- [WHAT THE EXERCISE ASKS]:
Wherever a line of the listing holds the string "operation", copy that line.

- [ENTRIES SUPPLIED]:
-- ==== Sys2Proof/Tests/Slice0.lean ====
section
/-! SUPPORT. Our own tests: what WellFormed refuses, the checks and words of chapter 13, worked examples of the manual,
and for each statement with hypotheses a state and operands that meet them. -/

namespace Sys2Proof.Tests

open Sys2Proof Sys2Proof.Machine

/- One theorem after the other: the kernel's evaluations wait for one another, and each waiting one keeps a thread. -/
set_option Elab.async false

/-! ## WellFormed refuses -/

theorem test_wf_payload_too_long : (Instr.inboundFrame 13 (List.replicate 256 0) 0).wf = false := by decide +kernel

theorem test_wf_no_deadline : (Instr.tagDeadline []).wf = false := by decide +kernel

theorem test_wf_same_deadline_twice : (Instr.tagDeadline [3, 3]).wf = false := by decide +kernel

theorem test_wf_patron_slot_out_of_range :
    (Instr.account ⟨[⟨⟨.patron, 8192⟩, 0, true⟩], []⟩).wf = false := by decide +kernel

theorem test_wf_scrub_tag_out_of_range : (Instr.scrubRead [⟨⟨.tagMap, 32⟩, 0, false⟩]).wf = false := by decide +kernel

theorem test_wf_accepts : (Instr.tagDeadline [3, 5]).wf = true ∧ (Instr.payCash .quiet).wf = true := by decide +kernel

/-! ## Chapter 13: checks, words and frames -/

/-- The standard check value of the R193 generator over the nine bytes "123456789". -/
theorem test_frame_crc :
    ([0x31, 0x32, 0x33, 0x34, 0x35, 0x36, 0x37, 0x38, 0x39] : List Byte).foldl crc16Byte 0xFFFF#16 = 0x29B1#16 := by
  decide +kernel

/-- CALL (type 1) from station 2: byte 0 is 000001 10. -/
theorem test_word_call :
    decodeWord 5 ([0x06, 0, 0, 0, 0, 0, 0, 0, 0, 0, 0, 0] ++
      [wordCheck [0x06, 0, 0, 0, 0, 0, 0, 0, 0, 0, 0, 0]]) = .call 5 2 := by decide +kernel

/-- FIELD (type 6) from station 1, code AMOUNT, index 2, value A = 0x000001F4. -/
theorem test_word_field :
    decodeWord 0 ([0x19, 6, 2, 0, 0, 0, 1, 0xF4, 0, 0, 0, 0] ++
      [wordCheck [0x19, 6, 2, 0, 0, 0, 1, 0xF4, 0, 0, 0, 0]]) = .field 0 1 6 2 500 := by decide +kernel

/-- A word whose check does not agree. -/
theorem test_word_fails :
    decodeWord 5 [0x06, 0, 0, 0, 0, 0, 0, 0, 0, 0, 0, 0, 1 + wordCheck [0x06, 0, 0, 0, 0, 0, 0, 0, 0, 0, 0, 0]] =
      .wordCheckFailure 5 .failed := by decide +kernel

/-- An IDENTIFY (type 15) that passes its check is a word no station sends, whatever its station field. -/
theorem test_word_identify :
    decodeWord 5 ([0x3E, 0, 0, 0, 0, 0, 0, 0, 0, 0, 0, 0] ++
      [wordCheck [0x3E, 0, 0, 0, 0, 0, 0, 0, 0, 0, 0, 0]]) = .wordCheckFailure 5 .identify := by decide +kernel

/-- DAY_CLOSE is kind 6 with a two-byte day, most significant byte first. -/
theorem test_parse_day_close : parseMessage 6 [0x01, 0x02] = some (.dayClose 258) := by decide +kernel

/-- A length the kind does not allow. -/
theorem test_parse_bad_length : parseMessage 6 [0x01] = none := by decide +kernel

/-- The receiver passes over bytes before the start marker and takes the frame's parts. -/
theorem test_receive : framesOf [0x00, 0x7E, 13, 0, 0xAB, 0xCD] = [.inboundFrame 13 [] 0xABCD#16] := by decide +kernel

/-! ## The manual's figures -/

/-- R56's table. -/
theorem test_daily_charge :
    dailyCharge 25 50 2 = 25 ∧ dailyCharge 25 50 1 = 13 ∧ dailyCharge 3 50 1 = 2 ∧ dailyCharge 1 49 1 = 0 ∧
      dailyCharge 1 50 1 = 1 ∧ dailyCharge 7 100 2 = 14 ∧ dailyCharge 40 0 2 = 0 ∧ dailyCharge 500 200 2 = 2000 := by
  decide +kernel

/-- R43 steps 1 and 4: every window day from the base on is CLOSED. -/
theorem test_open_day :
    Calendar.openDay ⟨65500, []⟩ 65540 = 65534 ∧
      Calendar.openDay ⟨10, [(12, .closed), (13, .closed), (14, .open_)]⟩ 12 = 14 := by decide +kernel

/-- R61: the balance stops at the ceiling and is never lowered. -/
theorem test_ceiling : addToBalance 999990 25 = 999999 ∧ addToBalance 100 0 = 100 := by decide +kernel

/-- R5: the search begins at the pointer and wraps past TAGS to lane 0. -/
theorem test_rotation : (rotation 17).take 4 = [17, 18, 0, 1] := by decide +kernel

/-! ## A small library -/

/-- Patron 77 in slot 3, with loan slot 4 and a hold on title 9; patron 78 waits behind. -/
def patron77 : Patron := ⟨77, 1, 500, 100, false, [4], [9], 0⟩

def loan4 : Loan := ⟨900, 8, 3, 0, 10, 0, 0, 0, 0⟩

def title9 : Title := ⟨9, 0, [⟨5, 77⟩, ⟨6, 78⟩], 2, 0⟩

def hold5 : Hold := ⟨77, 9, 1, 0, .waiting⟩

def library (p : Patron) (l : Loan) (t : Title) (h : Hold) : State :=
  { State.reset with
    patrons := [(3, .resident p)], loans := [(4, .active l), (7, .active ⟨901, 8, 2, 0, 10, 0, 0, 0, 0⟩)],
    titles := [(2, .resident t), (3, .resident ⟨11, 1, [], 0, 0⟩)],
    pool := [(5, .entry h), (6, .entry ⟨78, 9, 1, 0, .waiting⟩)] }

/-- The engine holding an operation from station 1 of lane 2. -/
def opOf (k : OpKind) (r : Nat) : Op := ⟨0, k, some ⟨2, 1, 0⟩, r, false, [], none, [], 0⟩

def hold (s : State) (k : OpKind) (r : Nat) : State := { s with engine := .busy (opOf k r) }

def common : State := library patron77 loan4 title9 hold5

def served77 : Patron := { patron77 with lastDay := 1 }

theorem granted_common (k : OpKind) (r : Nat) : Granted (hold common k r) (opOf k r) .quiet :=
  ⟨rfl, rfl, rfl, rfl, rfl, (by intro h; cases h), ⟨rfl, rfl, rfl, rfl, rfl, nofun⟩⟩

theorem serves_common (code : ReqCode) (rest : List Nat) (r : Nat) :
    Serves (hold common (.request code (77 :: rest)) r) (opOf (.request code (77 :: rest)) r) .quiet code (77 :: rest) 3
      ((hold common (.request code (77 :: rest)) r).served 3) served77 :=
  ⟨granted_common _ _, rfl, rfl, rfl, rfl, rfl⟩

theorem names_common (m : Message) (r : Nat) :
    Names (hold common (.message m.kind m) r) (opOf (.message m.kind m) r) .quiet m 77 3
      ((hold common (.message m.kind m) r).served 3) served77 :=
  ⟨⟨granted_common _ _, rfl⟩, rfl, rfl, rfl, rfl⟩

theorem performs_common (m : Message) (r : Nat) :
    Performs (hold common (.message m.kind m) r) (opOf (.message m.kind m) r) .quiet m := ⟨granted_common _ _, rfl⟩

/-! ## Witnesses: serving a patron -/

theorem witness_step : ({ State.reset with pending := [.linkUp] } : State).pending = .linkUp :: [] := rfl

theorem witness_step_empty : State.reset.pending = [] := rfl

/-- A state in the middle of an operation that meets every condition, and steps. -/
def midway : State := { hold common (.request .account [77]) 0 with pending := [.account .quiet] }

theorem witness_KeptByStep :
    midway.canonical ∧ midway.withinRoom ∧ midway.sweepAgrees ∧ midway.lineAgrees ∧ midway.lanesAgree ∧
      ∃ t, step midway = .next t :=
  ⟨⟨rfl, rfl, rfl, rfl, rfl, nofun⟩,
    ⟨by decide +kernel, by decide +kernel, by decide +kernel, (fun h => by cases h), .nil⟩,
    ⟨⟨rfl, rfl, rfl, rfl⟩, nofun, nofun⟩,
    ⟨by decide +kernel, by decide +kernel, by decide +kernel⟩,
    (by decide +kernel : ∀ l : Lane, (midway.lane l).isAttached = false → (midway.lane l).exchange = none ∧
      (midway.lane l).held = 0 ∧ (midway.lane l).offer = .none ∧ (midway.lane l).closingCall = none),
    _, rfl⟩

theorem witness_CreditsKept :
    midway.canonical ∧ midway.creditsAgree ∧ ∀ c rest, midway.pending = c :: rest → c.flips = [] := by
  refine ⟨⟨rfl, rfl, rfl, rfl, rfl, nofun⟩, ⟨rfl, ?_, by decide +kernel, ?_⟩, ?_⟩
  · intro n id h
    simp only [midway, hold, common, library, Tbl.lookup] at h
    split at h <;> cases h
  · intro n p h
    obtain rfl : patron77 = p := by
      simp only [State.patronAt, midway, hold, common, library, Tbl.lookup] at h
      by_cases hn : 3 = n
      · simpa [hn] using h
      · simp [hn] at h
    decide
  · intro c rest h
    cases h
    rfl

theorem witness_LaneAndLinkCommandsLeaveTables : State.reset.settled ∧ ∃ t, exec (.call 0 1) State.reset = .next t :=
  ⟨rfl, _, rfl⟩

theorem witness_CatchUp :
    common.upsets = [] ∧ common.patronAt 3 = some patron77 ∧
      ∀ n ∈ patron77.loans, ∀ l, common.loanAt n = some l → l.patronSlot = 3 := by
  refine ⟨rfl, rfl, ?_⟩
  intro n hn l hl
  obtain rfl : n = 4 := by simpa [patron77] using hn
  cases hl
  rfl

- [EXERCISE SOLUTION]:
/-- The engine holding an operation from station 1 of lane 2. -/
/-- A state in the middle of an operation that meets every condition, and steps. -/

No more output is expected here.